Finally, hearing the line go dead, she clicked off too and carried the phone back to her desk, suddenly realising she was shaking.
‘Champagne’s in the fridge,’ Kayla shouted from the kitchen. ‘Fancy a coffee for now?’
Vivienne barely looked up as she answered. A hundred more questions were starting to emerge through the longing Miles had left her with, but she wouldn’t call back to ask them. She needed to think, to assimilate how Jacqueline’s disappearance might affect her – and how she might handle it if she turned up here.
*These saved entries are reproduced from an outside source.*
@[simp] theorem leafQueue_length (ls : List Node) : (leafQueue ls).length = ls.length := by
  have : ∀ (ps : List (Node × Nat)) (acc : List QueueEntry),
      (ps.foldl (fun pq p => insertEntry ⟨p.1.freq, p.2⟩ pq) acc).length = ps.length + acc.length := by
    intro ps
    induction ps with
    | nil => simp
    | cons p ps ih => intro acc; rw [List.foldl_cons, ih]; simp; omega
  simp [leafQueue, this]

/-- When at least one merge is made, the entry left names the node made last (R225). -/
theorem mergeLoop_last {fuel : Nat} {arena : List Node} {pq : List QueueEntry} (h2 : 2 ≤ pq.length)
    (hf : pq.length ≤ fuel) :
    ∃ f, (mergeLoop fuel arena pq).2 = [⟨f, (mergeLoop fuel arena pq).1.length - 1⟩] := by
  induction fuel generalizing arena pq with
  | zero => omega
  | succ fuel ih =>
    match pq, h2, hf with
    | a :: b :: pq, _, hf =>
      simp only [mergeLoop]
      cases pq with
      | nil =>
        refine ⟨a.freq + b.freq, ?_⟩
        have : ∀ (fuel : Nat) (ar : List Node) (e : QueueEntry), mergeLoop fuel ar [e] = (ar, [e]) := by
          intro fuel ar e; cases fuel <;> rfl
        simp [insertEntry, this]
      | cons c pq =>
        exact ih (by simp) (by simp at hf ⊢; omega)

theorem huffman_arena (freq : Vector Word 256) :
    (huffman freq).1 =
      (mergeLoop (leafQueue (leaves freq)).length (leaves freq) (leafQueue (leaves freq))).1 := rfl

/-- What the tree builder leaves (R225 to R227): nothing for the empty table, else one tree that uses every entry of
the arena once, whose leaves hold the symbols that occur, and whose root is the last entry. -/
theorem huffman_spec (freq : Vector Word 256) :
    (distinct freq = 0 → huffman freq = ([], none)) ∧
    (1 ≤ distinct freq → ∃ t : Shape, t.builtIn (huffman freq).1 ∧ (huffman freq).2 = some t.idx ∧
      t.indices.Perm (List.range (huffman freq).1.length) ∧ (huffman freq).1.length = 2 * distinct freq - 1 ∧
      t.symbols.Perm (occurring freq) ∧ t.idx = 2 * distinct freq - 2) := by
  obtain ⟨ts, hts⟩ := forest_leaves freq
  obtain ⟨⟨us, hus⟩, hle, hne⟩ := hts.mergeLoop (Nat.le_refl _)
  have hlen := leaves_length freq
  constructor
  · intro h0
    have hl : leaves freq = [] := List.length_eq_zero_iff.mp (by omega)
    simp [huffman, hl, leafQueue, mergeLoop]
  · intro h1
    have hq : leafQueue (leaves freq) ≠ [] := by
      intro he
      have := congrArg List.length he
      rw [leafQueue_length, List.length_nil] at this
      omega
    have hone := hne hq
    -- exactly one tree is left
    have hul : us.length = 1 := by
      have h2 := hus.queue.length_eq
      have h3 := List.length_pos_iff.mpr hone
      rw [List.length_map] at h2
      omega
    obtain ⟨t, rfl⟩ := List.length_eq_one_iff.mp hul
    have hqt := List.perm_singleton.mp hus.queue
    have hidx := hus.indices
    have hsym := hus.symbols
    simp only [List.flatMap_cons, List.flatMap_nil, List.append_nil] at hidx hsym
    have hil := hidx.length_eq
    have hsl := hsym.length_eq
    have hti := t.indices_length
    have hol : (occurring freq).length = distinct freq := by simp [occurring, hlen]
    rw [List.length_range] at hil
    have harena : (huffman freq).1.length = 2 * distinct freq - 1 := by
      rw [huffman_arena]
      omega
    refine ⟨t, hus.built t (by simp), ?_, hidx, harena, hsym, ?_⟩
    · show ((mergeLoop _ _ _).2.head?.map QueueEntry.seq) = _
      rw [hqt]
      rfl
    · by_cases h2 : distinct freq = 1
      · have := Shape.idx_mem t
        have := hidx.subset this
        have hr : (mergeLoop (leafQueue (leaves freq)).length (leaves freq) (leafQueue (leaves freq))).1.length =
            2 * distinct freq - 1 := by rw [← huffman_arena, harena]
        rw [List.mem_range, hr] at this
        omega
      · obtain ⟨f, hf⟩ := mergeLoop_last (arena := leaves freq) (pq := leafQueue (leaves freq))
          (by simp; omega) (Nat.le_refl _)
        rw [hf] at hqt
        have hte : t.idx = (mergeLoop (leafQueue (leaves freq)).length (leaves freq)
            (leafQueue (leaves freq))).1.length - 1 := by
          have := congrArg (fun l => l.map QueueEntry.seq) hqt
          simpa [Shape.entry] using this.symm
        have hr : (mergeLoop (leafQueue (leaves freq)).length (leaves freq) (leafQueue (leaves freq))).1.length =
            2 * distinct freq - 1 := by rw [← huffman_arena, harena]
        omega

theorem distinct_le (freq : Vector Word 256) : distinct freq ≤ 256 := by
  have := List.countP_le_length (p := fun f : Word => f.toNat != 0) (l := freq.toList)
  simpa [distinct] using this

/-- BUILD's arena is the tree of `n = distinct` leaves, one for each symbol that occurs (R220, R225, R44). -/
theorem huffman_isTree {freq : Vector Word 256} (h : 1 ≤ distinct freq) :
    ∃ t : Shape, IsTree (distinct freq) (arenaOf (huffman freq).1) (rootOf (huffman freq).2) t ∧
      t.symbols.Perm (occurring freq) ∧ t.idx = 2 * distinct freq - 2 := by
  obtain ⟨t, hb, hr, hi, hl, hs, hidx⟩ := (huffman_spec freq).2 h
  have hle := distinct_le freq
  refine ⟨t, ⟨?_, ?_, ?_, ?_, ?_, ?_⟩, hs, hidx⟩
  · exact Shape.heldIn_arenaOf (by omega) hb
  · rw [hr]
    simp only [rootOf, Option.map_some, Option.getD_some, BitVec.toNat_ofNat]
    exact Nat.mod_eq_of_lt (by omega)
  · rw [← hl]; exact hi
  · rw [hs.length_eq, occurring, List.length_map, leaves_length]
  · exact hs.nodup_iff.mpr (occurring_nodup freq)
  · intro i nd hge hn
    have hlt := (Vector.getElem?_eq_some_iff.mp hn).1
    rw [arenaOf_getElem? hlt, List.getD_eq_getElem?_getD, List.getElem?_eq_none (by omega)] at hn
    simpa using hn.symm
The thought of it caused a shudder of unease in her heart, and putting her head in her hands she took a deep, steadying breath.
Had Jacqueline not decided to end her marriage three years ago and go to live with her sister in the States, Vivienne doubted she and Miles would ever have been more than a passing introduction at the launch of a new magazine. As it was, Miles was free to pursue an attraction that had been as instant and powerful for her as it had for him, and they’d dropped all the pretence and gone home together that night. Within a week he’d told her everything about his marriage and his life, and it was around the same time that they’d both admitted to something special happening between them.
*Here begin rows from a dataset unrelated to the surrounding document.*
-- ==== Sys2Proof/Laws/Encoding.lean ====
section
/-! SUPPORT. The decoder reads its opcode map (R141) and nothing else. -/

namespace Sys2Proof

theorem mem_of_lookup_eq_some {α β : Type} [BEq α] [LawfulBEq α] {l : List (α × β)} {k : α} {v : β}
    (h : l.lookup k = some v) : (k, v) ∈ l := by
  induction l with
  | nil => cases h
  | cons x xs ih =>
    obtain ⟨a, b⟩ := x
    rw [List.lookup_cons] at h
    split at h
    · next he =>
      cases h
      rw [eq_of_beq he]
      exact List.mem_cons_self
    · exact List.mem_cons_of_mem _ (ih h)

/-- A word decodes to a command exactly when the opcode map lists it so (R141). -/
theorem decode_eq_ok_iff (w : Word) (i : Instr) : decode w = .ok i ↔ (w, i) ∈ opcodeMap := by
  constructor
  · intro h
    unfold decode at h
    split at h
    · next he =>
      cases h
      exact mem_of_lookup_eq_some he
    · split at h <;> cases h
  · intro h
    fin_cases h <;> decide

/-- A word that is no command's is rejected by name (R142). -/
theorem decode_cases (w : Word) : (∃ i, decode w = .ok i) ∨ ∃ e, decode w = .error e := by
  cases decode w <;> simp

end Sys2Proof
end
Their relationship hadn’t been easy, particularly at the beginning, when he’d regularly called Miami to find out how Jacqueline was, or to ask if there was anything she needed. She rarely wanted to speak to him, and when she did she merely told him to get on with his life and forget all about her. Kelsey should do the same, she’d say, and Vivienne could only imagine the hurt that must have caused the poor child.
It was mainly because of Kelsey that she and Miles had never flaunted their relationship in public, preferring to give his daughter some time to get used to her parents being apart before asking her to accept someone else in her father’s life. Not that she and Vivienne didn’t meet, because they did, but the troubled child’s fear of someone stealing her beloved daddy’s affections had made her hostile to Vivienne in a way that had caused several rows between her and her father. However, Vivienne had remained determined to work at it, and Miles wouldn’t be dissuaded from envisaging a future with a new wife, and perhaps even a new family that would give Kelsey the siblings she’d always lacked.
Quite what Kelsey might have thought of her father’s plans they’d never found out, because one Saturday evening, while they were in Devon and Kelsey was spending the weekend with a friend, Miles had received a call from his deputy editor warning him that The News on Sunday, clearly short of a story that weekend, was going to make a splash of his relationship with Vivienne.
Miles had been furious. Since he and Jacqueline were no longer together he could hardly be accused of cheating, so there was no doubt in his mind that the story was being run out of malice. The editor of The News on Sunday detested Miles with a Wagnerian fervour. Not that the animosity had shown in the article, far from it. Gareth Critchley was much too clever for that. He’d merely congratulated Miles on finding true love at last, because no one could have deserved it more after all he’d been through with his tragically disturbed wife. Then Critchley had sat back to watch the fallout that only he, Miles and a handful of others had known would follow.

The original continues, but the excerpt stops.